> _What the task asks_:
All entries, exactly as written, should be output again.

> _Source information_:
^^^^^^^^

/-- The swapped-out members that belong with one, in ascending DRANK. -/
def swapGang (l : List Swapped) (x : Swapped) : List Swapped :=
  (l.filter fun y => sameGang x.seat y.seat).foldl (fun r y => byDrank y r) []

/-- The domains that wait whole on a queue's resume list, oldest first: no member is still on its way out. -/
def swapGangs (s : State) (q : Nat) : List (List Swapped) :=
  (((queueAt s q).resume.filter fun x => (gangOf s x.seat).isEmpty).map (swapGang (queueAt s q).resume)).eraseDups

/-- What a member's image shows: none when it carries an uncorrectable error, else its header. -/
def imageHeader (s : State) (x : Swapped) : Option (List Word) :=
  let a := saveArea x.area
  if (firstPoison s a.1 (unitsOf a.2 x.len)).isSome then none else some (wordsOf ((countUp a.2 64).map (obsByte s none a.1)))

/-- Whether every member of a swapped-out domain may go. -/
def gangGo (s : State) (g : List Swapped) : Bool :=
  g.all fun x => match imageHeader s x with | some h => bitAt (lget 0 h 0) 63 | none => true

/-- The members whose image carries an uncorrectable error. -/
def gangUe (s : State) (g : List Swapped) : Bool := g.any fun x => (imageHeader s x).isNone

/-- The members whose header words 1 to 7 have been altered (R250). -/
def gangBad (s : State) (g : List Swapped) : List Swapped :=
  g.filter fun x => match imageHeader s x with | some h => decide (h.drop 1 ≠ x.words.drop 1) | none => false

/-- The swapped-out domain that a queue dispatches next (R250). -/
def swapReady (s : State) (q : Nat) : Option (List Swapped) :=
  (swapGangs s q).find? fun g => g ≠ [] && gangGo s g && !gangUe s g && decide (gangBad s g = [])

/-- A place of a watched word in a task's new scratch (R250). -/
def movePlace (old new : List Alloc) (p : Nat) : Nat :=
  match (old.zip new).find? fun x => decide (x.1.base ≤ p) && decide (p < x.1.base + x.1.bytes) with
  | some x => x.2.base + (p - x.1.base)
  | none => p

/-- Refill an allocation with its bytes. -/
def refillScratch (k : Core) (a : Alloc) (bs : List Host.Cell) : Core :=
  let out := fun (p : Nat) => !(decide (a.base ≤ p) && decide (p < a.base + a.bytes))
  { k with spad := cellsPutAll (bs.map fun x => (a.base + x.1, x.2)) (k.spad.filter fun x => out x.1),
           spadUe := k.spadUe.filter out }

/-- The seat of a member that is swapped in (R250). -/
def swappedSeat (s : State) (l : Launch) (x : Swapped) (code : Nat × Nat) (t : Tbl Ext) (sp : Spot) : Seat :=
  let run := match imageHeader s x with | some h => bits (lget 0 h 0) 23 0 | none => 0
  { x.seat with
    st := if x.seat.wait.isSome then .parked else .ready,
    wait := match x.seat.wait with | some (.word ph b c) => some (.word (ph.map (movePlace x.seat.allocs sp.allocs)) b c) | w => w,
    ext := t, codeTier := code.1, codeBase := code.2, codeLen := bits (hdW l 2) 31 0, allocs := sp.allocs, run := run, used := 0,
    fresh := true, run0 := false, stop := none, stopReq := none, causes := [], swapReq := false, recs := [], drained := [],
    resvNext := max x.seat.resvNext (seatAt s sp.core sp.seat).resvNext }

/-- Restore a member's scratch and the claimed state it held (R250). -/
def restoreMember (x : Swapped) (sp : Spot) (k : Core) : Core :=
  let k := (sp.allocs.zip x.scratch).foldl (fun k y => refillScratch k y.1 y.2) k
  let k := if x.seat.hasA then
      { k with tile := x.tile, tg := x.tg, acc := x.acc, w0 := x.w0, w1 := x.w1, sw0 := x.sw0, sw1 := x.sw1, tag0 := x.tag0,
               tag1 := x.tag1, sa := x.sa } else k
  if x.seat.hasQ then
    { k with d := x.d, seqr := x.seqr.map fun q => { q with seat := sp.seat, run := true, row := none, due := k.ct + 64, fill := 0 } }
  else k

/-- The pairs of a domain with peers that have a member on the resume list: each takes a place on both cores of a pair (R229, R250). -/
def gangPairs (g : List Swapped) : List Nat := (g.map fun x => taskRank x.seat / 2).eraseDups

/-- How many places a swapped-out domain needs. -/
def gangSize (d : Need) (g : List Swapped) : Nat := if d.peers = [] then g.length else 2 * (gangPairs g).length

^^^^^^^^

> _Response for this exercise_:
/-- The swapped-out members that belong with one, in ascending DRANK. -/
def swapGang (l : List Swapped) (x : Swapped) : List Swapped :=
  (l.filter fun y => sameGang x.seat y.seat).foldl (fun r y => byDrank y r) []

/-- The domains that wait whole on a queue's resume list, oldest first: no member is still on its way out. -/
def swapGangs (s : State) (q : Nat) : List (List Swapped) :=
  (((queueAt s q).resume.filter fun x => (gangOf s x.seat).isEmpty).map (swapGang (queueAt s q).resume)).eraseDups

/-- What a member's image shows: none when it carries an uncorrectable error, else its header. -/
def imageHeader (s : State) (x : Swapped) : Option (List Word) :=
  let a := saveArea x.area
  if (firstPoison s a.1 (unitsOf a.2 x.len)).isSome then none else some (wordsOf ((countUp a.2 64).map (obsByte s none a.1)))

/-- Whether every member of a swapped-out domain may go. -/
def gangGo (s : State) (g : List Swapped) : Bool :=
  g.all fun x => match imageHeader s x with | some h => bitAt (lget 0 h 0) 63 | none => true

/-- The members whose image carries an uncorrectable error. -/
def gangUe (s : State) (g : List Swapped) : Bool := g.any fun x => (imageHeader s x).isNone

/-- The members whose header words 1 to 7 have been altered (R250). -/
def gangBad (s : State) (g : List Swapped) : List Swapped :=
  g.filter fun x => match imageHeader s x with | some h => decide (h.drop 1 ≠ x.words.drop 1) | none => false

/-- The swapped-out domain that a queue dispatches next (R250). -/
def swapReady (s : State) (q : Nat) : Option (List Swapped) :=
  (swapGangs s q).find? fun g => g ≠ [] && gangGo s g && !gangUe s g && decide (gangBad s g = [])

/-- A place of a watched word in a task's new scratch (R250). -/
def movePlace (old new : List Alloc) (p : Nat) : Nat :=
  match (old.zip new).find? fun x => decide (x.1.base ≤ p) && decide (p < x.1.base + x.1.bytes) with
  | some x => x.2.base + (p - x.1.base)
  | none => p

/-- Refill an allocation with its bytes. -/
def refillScratch (k : Core) (a : Alloc) (bs : List Host.Cell) : Core :=
  let out := fun (p : Nat) => !(decide (a.base ≤ p) && decide (p < a.base + a.bytes))
  { k with spad := cellsPutAll (bs.map fun x => (a.base + x.1, x.2)) (k.spad.filter fun x => out x.1),
           spadUe := k.spadUe.filter out }

/-- The seat of a member that is swapped in (R250). -/
def swappedSeat (s : State) (l : Launch) (x : Swapped) (code : Nat × Nat) (t : Tbl Ext) (sp : Spot) : Seat :=
  let run := match imageHeader s x with | some h => bits (lget 0 h 0) 23 0 | none => 0
  { x.seat with
    st := if x.seat.wait.isSome then .parked else .ready,
    wait := match x.seat.wait with | some (.word ph b c) => some (.word (ph.map (movePlace x.seat.allocs sp.allocs)) b c) | w => w,
    ext := t, codeTier := code.1, codeBase := code.2, codeLen := bits (hdW l 2) 31 0, allocs := sp.allocs, run := run, used := 0,
    fresh := true, run0 := false, stop := none, stopReq := none, causes := [], swapReq := false, recs := [], drained := [],
    resvNext := max x.seat.resvNext (seatAt s sp.core sp.seat).resvNext }

/-- Restore a member's scratch and the claimed state it held (R250). -/
def restoreMember (x : Swapped) (sp : Spot) (k : Core) : Core :=
  let k := (sp.allocs.zip x.scratch).foldl (fun k y => refillScratch k y.1 y.2) k
  let k := if x.seat.hasA then
      { k with tile := x.tile, tg := x.tg, acc := x.acc, w0 := x.w0, w1 := x.w1, sw0 := x.sw0, sw1 := x.sw1, tag0 := x.tag0,
               tag1 := x.tag1, sa := x.sa } else k
  if x.seat.hasQ then
    { k with d := x.d, seqr := x.seqr.map fun q => { q with seat := sp.seat, run := true, row := none, due := k.ct + 64, fill := 0 } }
  else k

/-- The pairs of a domain with peers that have a member on the resume list: each takes a place on both cores of a pair (R229, R250). -/
def gangPairs (g : List Swapped) : List Nat := (g.map fun x => taskRank x.seat / 2).eraseDups

/-- How many places a swapped-out domain needs. -/
def gangSize (d : Need) (g : List Swapped) : Nat := if d.peers = [] then g.length else 2 * (gangPairs g).length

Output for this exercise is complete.